Rich Indian Carrot fudge, Gajar Ka Halwa also known as Gajrela is prepared with grated Carrot, nuts, milk and Clarified Butter
- 1 kg Carrot (I use smaller one)
- 500g Khowa / Mawa / Solidified Milk
- 150ml Full Cream Milk
- 100g Dry fruits (Cashew Nut, Almond, Pistachios, and Raisin)
- 200g Sugar
- 1/2 Tsp. Green Cardamom Powder
- 100g Ghee/ Clarified Butter
- Wash the Carrots and peel the skin.
- Grate the carrots using a grater or a food processor.
- Now take the grated Carrot in a deep bottom pan along with the milk and start cooking on low flame with a lid on.
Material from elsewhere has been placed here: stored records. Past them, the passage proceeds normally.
-- ==== Sys2Proof/Laws/PerInstr.lean ====
section
/-! SUPPORT. One lemma per instruction: the message of an instruction starts with the value that its row
of spec/opcode_table.json matches on. -/

namespace Sys2Proof.Laws

/-- The first byte of the message of `i` is the code of `i`. -/
def CodeByte.Statement (i : Instr) : Prop := (encode i).head? = some i.code

namespace CodeByte

theorem wireDN (slid : Slid) (pkg : PkgNum) (payload : Bytes) :
    Statement (.wireDN slid pkg payload) := rfl

theorem wireDS (slid : Slid) (pkg : PkgNum) (rssi : Byte) (payload : Bytes) :
    Statement (.wireDS slid pkg rssi payload) := rfl

theorem wireBN (slid : Slid) (pkg : PkgNum) (body : Bytes) :
    Statement (.wireBN slid pkg body) := rfl

theorem wireBS (slid : Slid) (pkg : PkgNum) (rssi : Byte) (body : Bytes) :
    Statement (.wireBS slid pkg rssi body) := rfl

theorem wireX34 (slid : Slid) (pkg : PkgNum) (payload : Bytes) :
    Statement (.wireX34 slid pkg payload) := rfl

theorem wireX35 (slid : Slid) (pkg : PkgNum) (rssi : Byte) (payload : Bytes) :
    Statement (.wireX35 slid pkg rssi payload) := rfl

theorem wireX36 (slid : Slid) (pkg : PkgNum) (payload : Bytes) :
    Statement (.wireX36 slid pkg payload) := rfl

theorem wireX37 (slid : Slid) (pkg : PkgNum) (rssi : Byte) (payload : Bytes) :
    Statement (.wireX37 slid pkg rssi payload) := rfl

theorem wireSC (slid : Slid) (pkg : PkgNum) (payload : Bytes) :
    Statement (.wireSC slid pkg payload) := rfl

theorem wireOF (slid : Slid) (pkg : PkgNum) (rssi : Byte) (payload : Bytes) :
    Statement (.wireOF slid pkg rssi payload) := rfl

theorem wireX3A (slid : Slid) (pkg : PkgNum) (payload : Bytes) :
    Statement (.wireX3A slid pkg payload) := rfl

theorem wireX3B (slid : Slid) (pkg : PkgNum) (rssi : Byte) (payload : Bytes) :
    Statement (.wireX3B slid pkg rssi payload) := rfl

theorem wireAS (slid : Slid) (pkg : PkgNum) (payload : Bytes) :
    Statement (.wireAS slid pkg payload) := rfl

theorem wireX3D (slid : Slid) (pkg : PkgNum) (rssi : Byte) (payload : Bytes) :
    Statement (.wireX3D slid pkg rssi payload) := rfl

theorem wireAN (slid : Slid) (pkg : PkgNum) (payload : Bytes) :
    Statement (.wireAN slid pkg payload) := rfl

theorem wireX3F (slid : Slid) (pkg : PkgNum) (rssi : Byte) (payload : Bytes) :
    Statement (.wireX3F slid pkg rssi payload) := rfl

theorem reset : Statement .reset := rfl

theorem cfgLoad (record : Option Bytes) : Statement (.cfgLoad record) := by
  cases record <;> rfl

theorem rx (frame : Bytes) : Statement (.rx frame) := rfl

theorem send (op : OpCode) (slid : Slid) (payload : Bytes) (rssi : Byte) (now : Clock) :
    Statement (.send op slid payload rssi now) := rfl

theorem tick (now : Clock) : Statement (.tick now) := rfl

theorem cancel (h : Nat) : Statement (.cancel h) := rfl

theorem fwd (raw : Bytes) (dest : Slid) : Statement (.fwd raw dest) := rfl

theorem cancelAll : Statement .cancelAll := rfl

end CodeByte
end Sys2Proof.Laws
end

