/-! ### The statement -/

/-- Settles O43: TICK is the scan, entry by entry; the counts are those of the two actions, and RESULT,
cleared at the start, tells of the bits drawn by this command alone. -/
theorem tickScansAscending : Obligations.TickScansAscending := by
  unfold Obligations.TickScansAscending
  intro s now hr
  refine ⟨_, tickCount s.params now .resend s.out, tickCount s.params now .fail s.out,
    execTick_running now s hr, ?out, ?events, ?resent, ?failed, ?result, ?draws, ?registers⟩
  case out =>
    rw [tickRun_out]
    refine List.map_congr_left fun slot _ => ?_
    cases slot with
    | free => rfl
    | sent e => exact tickSlot_sent s.params now e
  case events =>
    rw [tickRun_events, visible_append, visible_tickScan]
    refine congrArg _ (List.flatMap_congr fun x _ => ?_)
    obtain ⟨slot, h⟩ := x
    cases slot with
    | free => rfl
    | sent e => exact visible_tickEvents_sent s.params now h e
  case resent =>
    refine tickCount_eq_length_filter s.params now .resend s.out _ fun slot => ?_
    cases slot with
    | free => rfl
    | sent e => exact decide_eq_decide.mpr (tickAction_sent_eq_resend s.params now e).symm
  case failed =>
    refine tickCount_eq_length_filter s.params now .fail s.out _ fun slot => ?_
    cases slot with
    | free => rfl
    | sent e => exact decide_eq_decide.mpr (tickAction_sent_eq_fail s.params now e).symm
  case result => exact tickRun_result now { s with result := {} }
  case draws => exact tickRun_draws now { s with result := {} }
  case registers => simp [tickRun]

end Sys2Proof.Machine
end

section
/-! PROOFS. The statements on the memory spaces (spec/20_memory.md): the numbering of the valid SLIDs, which
indexes SEQ, and the events of one arrival on leg L. -/

namespace Sys2Proof.Machine

/-! ### The numbering of the valid SLIDs (R75, R140, R141) -/

theorem seqIndex_inj (s s' : Slid) (hs : validSlid s = true) (hs' : validSlid s' = true)
    (h : seqIndex s = seqIndex s') : s = s' := by
  obtain ⟨hlow, -⟩ := (validSlid_iff s).mp hs
  obtain ⟨hlow', -⟩ := (validSlid_iff s').mp hs'
  apply BitVec.eq_of_toNat_eq
  unfold seqIndex at h
  omega

/-- The SLID that index `n` numbers: the first valid one is 0x100. -/
def slidOfIndex (n : Nat) : Slid := BitVec.ofNat 32 (0x100 + n)

theorem slidOfIndex_toNat (n : Nat) (hn : n < 4096) : (slidOfIndex n).toNat = 0x100 + n := by
  rw [slidOfIndex, BitVec.toNat_ofNat, Nat.mod_eq_of_lt (by omega)]

theorem validSlid_slidOfIndex (n : Nat) (hn : n < 4096) : validSlid (slidOfIndex n) = true := by
  rw [validSlid_iff, slidOfIndex_toNat n hn]
  omega

theorem seqIndex_slidOfIndex (n : Nat) (hn : n < 4096) : seqIndex (slidOfIndex n) = n := by
  have := slidOfIndex_toNat n hn
  unfold seqIndex
  omega

/-! ### The events of one arrival, LOG aside (R82, R210) -/

/-- The two events by which an arrived frame goes on: DELIVER, or BRIDGE_OUT at a relay. -/
def Event.IsHandover (e : Event) : Prop :=
  (∃ p, e = .deliver p) ∨ ∃ raw dest, e = .bridgeOut raw dest

/-- The events of one arrival as R210 has them: a reply and a hand-over, at most one of each and in this
order; or the DONE of the send that an ack closes. -/
def ArrivalShape (es : List Event) : Prop :=
  (∃ reply last, visible es = reply ++ last ∧ reply.length ≤ 1 ∧ last.length ≤ 1 ∧
      (∀ e ∈ reply, ∃ f, e = .tx f) ∧ ∀ e ∈ last, e.IsHandover) ∨
    ∃ h code, visible es = [.done h (.ackReceived code)]

/-- A list of TX events holds no LOG. -/
theorem visible_of_tx (reply : List Event) (h : ∀ e ∈ reply, ∃ f, e = .tx f) :
    visible reply = reply := by
  refine List.filter_eq_self.mpr fun e he => ?_
  obtain ⟨f, rfl⟩ := h e he
  rfl

theorem arrivalShape_append (reply last : List Event) (hr : reply.length ≤ 1)
    (htx : ∀ e ∈ reply, ∃ f, e = .tx f) (hl : (visible last).length ≤ 1)
    (hover : ∀ e ∈ visible last, e.IsHandover) : ArrivalShape (reply ++ last) :=
  .inl ⟨reply, visible last, by rw [visible_append, visible_of_tx reply htx], hr, hl, htx, hover⟩
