/-! ## What a step can do -/

/-- Everything a step with the input byte `rnd` can answer from `s`: STOPPED (R121), the fetch refused (R261), an illegal
word (R262), or the effect of the instruction it runs, counted unless that halted (R126, R127). -/
inductive StepEffect (rnd : Byte) (s : State) : State → Prop
  | stopped : s.on = false → StepEffect rnd s s
  | refused : s.on = true → 0xFFD < s.pc.toNat →
      StepEffect rnd s (raise .pcBounds 0 s.pc (tick (takeInput rnd s)))
  | illegal {w : Word} : Fetches s w → decode w = none →
      StepEffect rnd s (raise .decodeError w s.pc (advance (tick (takeInput rnd s))))
  | ran {i : Instr} {u : State} : Runs s i → Effect (advance (tick (takeInput rnd s))) i u →
      StepEffect rnd s { u with cycles := if u.on then u.cycles + 1 else u.cycles }

theorem coreStep_effect {rnd : Byte} {s t : State} (h : coreStep rnd s = .next t) : StepEffect rnd s t := by
  rcases coreStep_cases h with ⟨hoff, rfl⟩ | ⟨hon, hf, rfl⟩ | ⟨hon, hf, w, hw, hd⟩
  · exact .stopped hoff
  · exact .refused hon (of_decide_eq_true hf)
  · have hfetch : Fetches s w :=
      ⟨hon, Nat.le_of_not_lt (of_decide_eq_false hf), hw ▸ joinBytes_toNat _ _⟩
    rcases hd with ⟨hd, rfl⟩ | ⟨i, u, hd, he, rfl⟩
    · rw [BitVec.add_sub_cancel]
      exact .illegal hfetch hd
    · rw [countCycle_eq]
      exact .ran ⟨w, hfetch, hd⟩ (effect_of_exec he)

end Sys2Proof.Machine
end

section
/-! PROOF. The invariant of 10_state.md R38: it holds after `init`, and every instruction, step and host command keeps
it. -/

namespace Sys2Proof.Machine

theorem reset_inv : State.reset.Inv := by
  refine ⟨Memory.wf_nil, by decide, fun k => ?_, fun h => by cases h⟩
  simp [State.stackAt, State.reset, Vector.get_eq_getElem]

/-- A halt keeps the invariant: it leaves the engine STOPPED and moves nothing that R38 bounds. -/
theorem raise_inv {s : State} (h : s.Inv) (c : HaltCause) (opc addr : Word) : (raise c opc addr s).Inv := by
  obtain ⟨hmem, hpc, hstack, -⟩ := h
  exact ⟨hmem, hpc, hstack, fun hon => by cases hon⟩

theorem setPc_inv {s : State} (h : s.Inv) {w : Word} (hw : w.toNat ≤ 0x10FE) : (s.setPc w).Inv := by
  obtain ⟨hmem, -, hstack, hcause⟩ := h
  exact ⟨hmem, hw, hstack, hcause⟩

theorem setMem_inv {s : State} (h : s.Inv) {m : Memory} (hm : s.mem.wf → m.wf) : ({ s with mem := m } : State).Inv := by
  obtain ⟨hmem, hpc, hstack, hcause⟩ := h
  exact ⟨hm hmem, hpc, hstack, hcause⟩

/-- A pushed word of at most 0xFFF keeps every stack entry so (R25). -/
theorem stackAt_set_le {s : State} (hs : ∀ k, (s.stackAt k).toNat ≤ 0xFFF) {w : Word} (hw : w.toNat ≤ 0xFFF) {n : Nat}
    (h : n < 16) (k : Fin 16) : (({ s with stack := s.stack.set n w h } : State).stackAt k).toNat ≤ 0xFFF := by
  simp only [State.stackAt, Vector.get_eq_getElem, Vector.getElem_set]
  split
  · exact hw
  · exact hs k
- The Carrot will release moisture after 2-3 minutes of cooking.
- Cook by covering the pan with a lid till the Carrot absorb the milk entirely.
- Add grated Mawa along with the Dry fruits and mix thoroughly.
- Add powdered Green Cardamom as well.
- Cook on low flame for 5 minutes and stir in between.
- Once the moisture soaked add Sugar and give a thorough mix.
- Add Ghee and cook until the Sugar dissolves completely.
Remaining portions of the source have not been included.